3.6. Hyperparameter Optimization

The hyperparameters are parameters that can be adjusted to control the learning process and optimize the performances of CNN models [51]. The Optuna framework in Python was used to search for the best hyperparameters. Optuna is an automated search tool that determines the combination of hyperparameters for a model that optimizes the prediction performances [52]. By default, Optuna frameworks use Bayesian optimization. However, hyperparameter optimization can be performed using other methods, such as random search or grid search. Bayesian optimization builds a probabilistic model of the objective function, called the surrogated function; then, an acquisition function is used to select the next potential hyperparameters based on the current posterior distribution [53,54]. Optuna uses a pruning strategy to reduce the time required for hyperparameter optimization [52]. If, during a single execution of the objective function with a specific set of hyperparameters, the model does not meet a performance minimum after several epochs, the set of hyperparameters is discarded.
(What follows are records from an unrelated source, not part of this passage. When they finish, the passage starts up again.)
/-- Settles O28: the source page has a byte of the status block (R10), so what is read is the complement of what was written. -/
theorem redirectionRoundTrip : Obligations.RedirectionRoundTrip := by
  intro p q s h hpages hp hq
  have hget := statusGet_statusSet s (1 + p.toNat) (if p = q then 0xFF else ~~~q) (1 + p.toNat) (by omega)
  rw [if_pos rfl] at hget
  refine ⟨_, _, exec_setPageRedir_valid h hp hq, exec_getPageRedir_valid (s := answer _ _ (statusSet s _ _)) h hp, ?_⟩
  rw [statusGet_answer, hget, not_redirectionByte]
  rfl

end Sys2Proof.Machine
end

section
/-! SUPPORT. Proofs of the statements of spec/44_host_operations.md: the host port at a tick (O5, O31, O32), each operation's
effect in `IDLE` (O13 to O26), and the fields each operation may write (O30). -/

namespace Sys2Proof.Machine

/-! ### The host port at a tick (R310, R311) -/

/-- Outside `IDLE` an operation is turned away (R310). -/
theorem accepted_of_busy {s : State} (h : s.phase ≠ .idle) (effect : State) :
    accepted s effect = { s with port := HostOut.none } := if_neg h

/-- In `IDLE` an operation's next state is its effect (R310). -/
theorem next_accepted {s e : State} (h : s.phase = .idle) :
    (.next (accepted s e) : Host.Outcome State Fault Refusal) = .next e := congrArg _ (accepted_of_idle h e)

/-- Settles O31: every host operation is its effect behind the same test of the phase. -/
theorem hostOperationsTurnedAwayWhileBusy : Obligations.HostOperationsTurnedAwayWhileBusy := by
  intro i s hf hp
  cases i with
  | skipRom | busOther | readMemory | devOther => cases hf
  | nop | poll | clearError | attach | detach | setOd | memWrite | memRead | setPageUsed | setPageRedir | getPageRedir
  | clearStatus | statusRead | translate | hostRsvd14 | hostRsvd15 =>
    exact congrArg Host.Outcome.next (accepted_of_busy hp _)

/-- A presented operation runs at the state whose tick inputs have been taken (R310). -/
theorem step_of_hostOp {s : State} (hc : cfgOk s.cfg = true) (hr : (nextInput s).rst = false) (hp : s.phase = .idle)
    (hv : (nextInput s).hValid = true) :
    step s = exec (decodeHost (nextInput s).hOp (nextInput s).hA (nextInput s).hB) (afterInput s) := by
  simp [step_of_cfgOk hc, tick, hr, hp, hv, Action.outcome]

/-- Settles O5: in `IDLE` the tick's one action is to run what the port presents. -/
theorem stepRunsHostOperation : Obligations.StepRunsHostOperation :=
  fun _ hc hr hp hv => step_of_hostOp hc hr hp hv

/-- A step depends on the configuration and on what the tick comes to. -/
theorem step_congr {s t : State} (hc : s.cfg = t.cfg)
    (h : tick (nextInput s) (lineLevel s) (afterInput s) = tick (nextInput t) (lineLevel t) (afterInput t)) :
    step s = step t := by
  rw [step, step, hc, h]

/-- Outside `IDLE` a tick looks at `rst` and the line sample alone (R311). -/
theorem tick_of_busy {s : State} {u v : TickIn} (x : Bool) (hp : s.phase ≠ .idle) (hr : u.rst = v.rst) :
    tick u x s = tick v x s := by
  rw [tick, tick, if_neg hp, if_neg hp, hr]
3.7. Performance Evaluation and Validation

The accuracy metric was used to assess the predictive performances of the CNN models. Accuracy represents the fraction of samples that were correctly classified from the total of samples. In order to validate the results, a k-fold cross-validation methodology was implemented; the technique involves segmenting the dataset into k-folds, where one fold is removed for validation, and the rest of the dataset is used to train the CNN model. The performance of the model is assessed using the accuracy metric; subsequently, the hold-out part of the dataset is reintegrated, and a new fold is used for validation. The procedure is repeated k times, and the performance is calculated as the average of the accuracy values from all the folds.

3.8. Software

The SBCs come with an operating system, each supporting specific versions of Python packages and libraries. In the NJN, Ubuntu 20.04 was installed; the OS image can be found on GitHub [55] and includes the PyTorch and TorchVision libraries to implement the CNN models and CUDA libraries to enable GPU usage. It is important to note that this is not the official OS provided by Nvidia; the official software is the JetPack SDK, and the last version that supports the NJN is 4.6.5. However, some conflicts were found when installing the Pytorch library in the JetPack SDK. In the case of RPi5 and OPi5, the OSs are based on versions of the Debian distribution. The CNN models were implemented using the framework PyTorch for deep learning, which is based on the Torch library; the pre-trained CNN architectures and weights are included in the Torchvision package. In every SBC, the libraries were installed through Pip (the package installer for Python). The specific Python, PyTorch, and Torchvision versions used in each SBC are shown in Table 4. The CNN models were previously trained on a desktop PC with an Intel Core i5 13600k, 32 GB of RAM, and an Nvidia RTX 3060 GPU. The PyTorch (v2.0.1) and Torchvision (v0.15.2) libraries were installed on the PC through the Anaconda distribution v23.7.2 and Python v3.11.4.

4. Results and Discussion

4.1. Hyperparameter Search

For hyperparameter optimization, four datasets (D30, D10, D5, and D1) were created, each containing spectrograms of acoustic samples with durations of 30, 10, 5, and 1 s. Each dataset consists of 1000 randomly selected spectrograms. A total of 40 studies were conducted; that is to say, each CNN model was optimized using four datasets. Hyperparameter optimization is a time-consuming task due to the high computational cost; to accelerate the process, the search space was limited to the learning rate, the batch size, and the optimizer. The learning rate is considered the most important hyperparameter; it determines the step size in each iteration, enabling the objective function to converge [56]. The search for the learning rate was in the range of 0.0001–0.01. The optimizers analyzed were SGD (stochastic gradient descent) with momentum and Adam (adaptive moment estimation). The SGD optimizer is widely used in machine learning [57] and is known for its simplicity and effectiveness; on the other hand, the Adam optimizer is one of the most popular methods for training neural networks [58]. The advantage of Adam against SGD is rapid progress in the training step [59]. Finally, the analyzed batch sizes were 64, 32, and 16. The search space for the Optuna algorithm is outlined in Table 5.
The Optuna package was configured with the following values: 40 trials (a single execution of the objective function) and 20 epochs, reaching an excellent fit with those values. The momentum is a hyperparameter used in the SGD optimizer; this value was set at 0.9; the momentum helps to accelerate SGD in a suitable direction and dampens oscillations [60]. The results of the hyperparameter search are shown in Table 6. For every CNN model, the learning rate varies slightly across the different datasets, while the optimizer is the same in most cases. The batch size is variable in models such as MNASNet, RegNet, and SqueezeNet and could have minimal impact on performance.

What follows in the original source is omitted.